Don’t get me wrong, here I’m not putting any of it down.  Times were still to be had,  but our control had slipped slightly out of focus trading on times past as opposed to stuff we were to do - although we did a bit of that as well.  Enough for the kudos, but nothing requiring any actual effort.  Decadent sounding, yes ?  Well that was the role that those of us who made the change went for & it stuck well.  After all,  the nights & the sounds may have changed but the door staff remained the same, as did the bar staff etc etc  Familiarity makes for a good reference & there were a few of us that had learned well enough to do good.

So, whereas on the back-burner ( somewhere in that highly private and most compartmentalized of places in one’s soul ) there was stuff cooking the open to the world face was shiny with health & wealth & party.  Its interesting to note that there was one haunt that made a similar transition from post-punk and Goths to the new status quo of Rock Scene Hangout, and this was Wardour Street’s very own spit and sawdust alt-hangout The Intrepid Fox.
On the kitchen wall in Ibrox Court there still hangs a 7” single called “Upstairs At The Fox” by Max & the Losers, an independent single release made by the pre-rock brotherhood that made it first stop on any given night out way back in the early 80s.  Now that the ‘Fox has been uprooted from its spiritual home ( ie just down Wardour from the other uprooted mecca The Marquee Club ), the denizens from Upstairs all had identical Fox-head tattoos to celebrate their time there & these are good examples of the sort of loyalty and reminiscence the place still holds to this day.  Refusing to be packaged into a ‘theme’ or anything so trite, even now on any day of the week you can walk into its current location on St Giles Circus ( historically a part of London populated by miscreants and ne’er do wells ) & see faded Punk Rock Stars, up-&-coming Deathrock bands with all and sundry in between.  A monument, therefore to what was and what should never have been - to blatantly paraphrase Led Zeppelin.
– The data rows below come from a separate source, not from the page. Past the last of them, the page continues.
-- ==== Sys2Proof/Machine/Engines.lean ====
section
/-! DEFINITION. The course of an entry in the copy, graft and bank engines: start, running, parking, tag posting,
the words it pushes, its end (R25, R125, R252, R273, R277, R366), and the events that carry it. -/

namespace Sys2Proof.Machine

/-! ### Parking (R252, R253) -/

/-- The log's lines without that of one entry. -/
def Lsc.unpark (l : Lsc) (n : Nat) (q : EngQ) (e : Entry) : Lsc :=
  { l with parks := l.parks.filter (fun x => !(x.core = n && x.queue = q && x.seq = e.seq)) }

/-- An entry parks at an address: a page request goes to the LSC, and its log counts the fault, one line per parked entry,
in the order in which they parked. -/
def parkEntry (s : State) (n : Nat) (q : EngQ) (e : Entry) (va : Nat) : State :=
  let s1 := modCore s n fun c =>
    { c.setHead q { e with ph := .parked, parks := e.parks + 1, parkAddr := va } with
      extents := c.extents.map fun x =>
        if x.vbase ≤ va ∧ va < x.vbase + x.len then { x with requested := true } else x }
  let p : Park := { core := n, queue := q, seq := e.seq, addr := va, count := e.parks + 1 }
  let l := s1.lsc.unpark n q e
  { s1 with lsc := { l with parks := l.parks ++ [p] } }

/-! ### The end of an entry -/

/-- The words an entry pushes as it ends with a code. -/
def endWords (c : Core) (q : EngQ) (e : Entry) (code : Nat) : List Word :=
  match q with
  | .copy => if copyStat e.i then [copyStatus c e code] else []
  | .graft => graftWords c e code
  | .bank => bankWords c e code
  | .trellis => []

/-- The head of a queue has run to its end, or to a fault: its words wait for its port, the fault is recorded before any of
them can be popped (R176), and the park log drops its line. -/
def endRun (s : State) (n : Nat) (q : EngQ) (e : Entry) (code addr detail : Nat) : State :=
  let s1 := modCore s n fun c => c.endHead q e code addr detail (endWords c q e code)
  { s1 with lsc := s1.lsc.unpark n q e }

/-- An ended entry whose words are pushed completes, or ends in its recorded fault, with its charges (R160, R278, R358,
R383). -/
def finishEntry (s : State) (n : Nat) (q : EngQ) (e : Entry) : State :=
  let c := getCore s n
  let good := e.code = 0
  match q with
  | .copy =>
    let k := copyCharge e
    let s1 := if (copyStat e.i && e.lay.isEmpty) || !dhOf e.recNat || copyHold e.i then s
              else setCore s (c.setHandle (fld e.recNat 576 5) .full)
    if good then completeEntry s1 n q e 0 k.1 k.2 else endFailed s n q e k.1 k.2
  | .graft => if good then graftDone s n e else graftFailed s n e
  | .bank => if good then completeEntry s n q e 0 e.bits e.work else endFailed s n q e e.bits e.work
  | .trellis => s

/-- What a run of an entry came to: it ended, it parks, it faults, or it may not go on. -/
def settle (s0 : State) (n : Nat) (q : EngQ) (x : State × Entry × ERes Unit) : State :=
  let s := modCore x.1 n (fun c => c.setHead q x.2.1)
  match x.2.2 with
  | .ok _ => s
  | .park v => parkEntry s n q x.2.1 v
  | .fault c a d | .spoilt _ c a d => endRun s n q x.2.1 c a d
  | .barred => s0

/-! ### Running -/

/-- Whole bytes of a tagged entry's finished rows that are not yet posted (R273). -/
def untold (e : Entry) : Nat := e.pos * widthOf e.recNat / 8 - e.posted

/-- A copy stands at the end of a row. -/
def atRowEnd (e : Entry) : Bool := e.pos % cntOf e.recNat 0 = 0

/-- A tagged copy has a finished row to post. -/
def owesPosting (e : Entry) : Bool := e.tagVa.isSome && atRowEnd e && untold e ≠ 0

/-- A copy entry runs by a row at a time, and a tagged one not on before its row is posted. -/
def runCopyEntry (s : State) (n : Nat) (e : Entry) : State :=
  let all := totalOf e.recNat
  if owesPosting e then s
  else if all ≤ e.pos then endRun s n .copy e 0 0 0
  else
    let x := copyRow s n e
    match x.2.2 with
    | .ok _ => if e.tagVa.isNone ∧ all ≤ x.2.1.pos then endRun x.1 n .copy x.2.1 0 0 0 else settle s n .copy x
    | _ => settle s n .copy x

/-- A graft entry runs by a batch row at a time. -/
def runGraftEntry (s : State) (n : Nat) (e : Entry) : State :=
  let c := getCore s n
  let row := graftRow c e
  let x := graftRun s n e (row - e.pos % row)
  match x.2.2 with
  | .ok _ =>
    if graftTotal c e ≤ x.2.1.pos then
      let k := graftCode (getCore x.1 n) x.2.1
      endRun x.1 n .graft x.2.1 k.1 0 k.2
    else settle s n .graft x
  | _ => settle s n .graft x

/-- A debug halt holds the running copy or graft entry of a core at a row boundary; mid-row it goes on to one, and a
finished row is posted first (R181, R283, R361). -/
def holdEngine (s : State) (n : Nat) (q : EngQ) : State :=
  let c := getCore s n
  match c.head q with
  | some e =>
    let edge := match q with
      | .copy => atRowEnd e && !owesPosting e
      | .graft => e.pos % graftRow c e = 0
      | _ => false
    if e.ph = .running && edge then modCore s n (fun c => c.setHead q { e with ph := .held }) else s
  | none => s

/-- Every member of an instance is through a stage, counting this one. -/
def stageFull (s : State) (job cgid k n stage : Nat) : Bool :=
  n ≤ ((groupMembers s job cgid).filter (fun c => collThrough c cgid k stage)).length

/-- A member of a collective instance goes as far as it can in a stage: its own pieces, then the next stage, which it enters
together with the others where it needs what they do in this one (R150). -/
def runColl (s : State) (n : Nat) (e : Entry) (x : Coll) (g : CGroup) : State :=
  let c := getCore s n
  let stage := e.shown / 2
  let stop (s : State) (e : Entry) (y : ERes Unit) : State :=
    let s1 := modCore s n (fun c => c.setHead .bank e)
    match y with
    | .park v => parkEntry s1 n .bank e v
    | .fault k a d | .spoilt _ k a d => collFault s1 n e x k a d
    | _ => s
  if stage = 6 then
    let r := collTag s n x g
    match r.2 with
    | .ok _ => endRun r.1 n .bank e 0 0 0
    | y => stop r.1 e y
  else
    let y := if e.shown % 2 = 1 then (s, e, ERes.ok ()) else collRun s n x g e (collPieces x g e - e.pos)
    match y.2.2 with
    | .ok _ =>
      let s1 := modCore y.1 n (fun c => c.setHead .bank { y.2.1 with shown := 2 * stage + 1 })
      if collCommon x stage then (if stageFull s1 c.job x.cgid e.inst g.n stage then collAdvance s1 c.job x.cgid e.inst stage else s1)
      else collSolo s1 n x g stage
    | .barred => s
    | z => stop y.1 y.2.1 z

/-- A bank entry runs. -/
def runBankEntry (s : State) (n : Nat) (e : Entry) : State :=
  match e.coll with
  | some x => match (getCore s n).group x.cgid with | some g => runColl s n e x g | none => s
  | none =>
    let x := bankRun s n e (bankTotal e)
    match x.2.2 with
    | .ok _ => endRun x.1 n .bank x.2.1 0 0 0
    | _ => settle s n .bank x

/-- A running entry goes on. -/
def runEntry (s : State) (n : Nat) (q : EngQ) (e : Entry) : State :=
  match q with
  | .copy => runCopyEntry s n e
  | .graft => runGraftEntry s n e
  | .bank => runBankEntry s n e
  | .trellis => s

/-! ### Start (R125, R272, R348, R357, R277, R382) -/

/-- A word that only reports its queue. -/
def isStatWord (i : Instr) : Bool :=
  match i with
  | .cpstat _ | .gstat _ | .gstatInfo _ | .bstat _ | .bstatInfo _ => true
  | _ => false

/-- A status word reaches the head: its words are made, and the queue's FLT starts anew. -/
def startStat (s : State) (n : Nat) (q : EngQ) (e : Entry) : State :=
  let s1 := modCore s n fun c => c.setHead q (e.ends 0 0 0 (endWords c q e 0))
  modCore s1 n fun c => c.setQueue q { c.queue q with flt := false }

/-- The start checks of an entry: code, XREC6, XREC7. -/
def startCheck (c : Core) (q : EngQ) (e : Entry) : Option (Nat × Nat × Nat) :=
  match q with
  | .copy => copyCheck c e
  | .graft => graftCheck c e
  | _ => none

/-- An entry that would reach another package before its gang commits does not start (R227). -/
def barredStart (s : State) (n : Nat) (q : EngQ) (e : Entry) : Bool :=
  let c := getCore s n
  if c.gang = 0 then false
  else match q, e.coll with
    | .bank, some x => match c.group x.cgid with | some g => collBarred s c x g e | none => false
    | .bank, none => match (bankRun s n e (bankTotal e)).2.2 with | .barred => true | _ => false
    | .copy, _ => if isStatWord e.i then false else match (copyRows s n e (totalOf e.recNat)).2.2 with | .barred => true | _ => false
    | .graft, _ =>
      match (graftRun (setCore s (graftBegin c e)) n e (graftTotal (graftBegin c e) e)).2.2 with | .barred => true | _ => false
    | .trellis, _ => false

/-- An entry starts. -/
def beginEntry (s : State) (n : Nat) (q : EngQ) (e : Entry) : State :=
  let c := getCore s n
  let full : Bool := match graftOp e.i with | some op => c.handle op.h = .full | none => false
  let joined : Bool := q == .bank && e.coll.isSome
  let e1 := { e with ph := .running, start := btOf s n, shown := if full || joined then 1 else 0 }
  let c1 := if q = .graft then graftBegin c e else c
  let s1 := setCore s (c1.setHead q e1)
  if joined then
    match e.coll, c.group ((e.coll.map (·.cgid)).getD 0) with
    | some x, some g => if stageFull s1 c.job x.cgid e.inst g.n 0 then collAdvance s1 c.job x.cgid e.inst 0 else s1
    | _, _ => s1
  else runEntry s1 n q e1

/-- The bed of a core is halted with the request that its engines park (R181). -/
def enginesHeld (s : State) (n : Nat) : Bool :=
  let b := getBed s (n / 8)
  b.halt && b.park

/-- The engine takes nothing up now: a parking halt holds the copy and graft engines (R181). -/
def engineHeld (s : State) (n : Nat) (q : EngQ) : Bool := enginesHeld s n && (q == .copy || q == .graft)

/-- ENGINE_ENTRY_START: the head starts once its consumed tokens are set, or goes on with its walk (R125). -/
def execEngineEntryStart (core : Nat) (q : EngQ) (s : State) : Res :=
  let c := getCore s core
  match c.head q with
  | none => .next s
  | some e =>
    if q = .trellis then .next s
    else match e.ph with
      | .running =>
        let s1 := if engineHeld s core q then holdEngine s core q else s
        .next (if (getCore s1 core).head q = some e then runEntry s1 core q e else s1)
      | .waiting =>
        if engineHeld s core q || !c.tokensSet e.tokens.kcs || (q == .graft && !graftReady c e) then .next s
        else if isStatWord e.i then .next (startStat s core q e)
        else match startCheck c q e with
          | some f => .next (endRun s core q e f.1 f.2.1 f.2.2)
          | none => if barredStart s core q e then .next s else .next (beginEntry s core q e)
      | _ => .next s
But it’s the last of its kind.  Other late-80s into-the-90s famous hangouts like the Astoria or the Limelight Club & even the W>A>G ( a point for anyone who can tell me what WAG stood for ) have all succumbed to the developer or ( in the case of the Astoria ) the RE-developer.  Another set of holes to go with the t-shirts and scars, I suppose and all part of the ever-changing face of life. But it saddens me somewhat.  In the sense that nothing is sacred, for want of a better term and that everything tends to entropy in the end.  Its depressing, and I wonder whither have all the ghosts of drunken high-jinks and equally drunken lows have dissipated ?  To haunt unrecognised & unloved as much as the memories and lives buried even further underneath ? It seems we as a race are all too hurried to turn our pasts into something else, a new totem of a hoped-for and brighter future,  our pasts into mere memory and the archaeology thereof.  It seems almost desperate,  and very neatly encapsulates a society that seems to have lost its core identity, its very soul. But I digress.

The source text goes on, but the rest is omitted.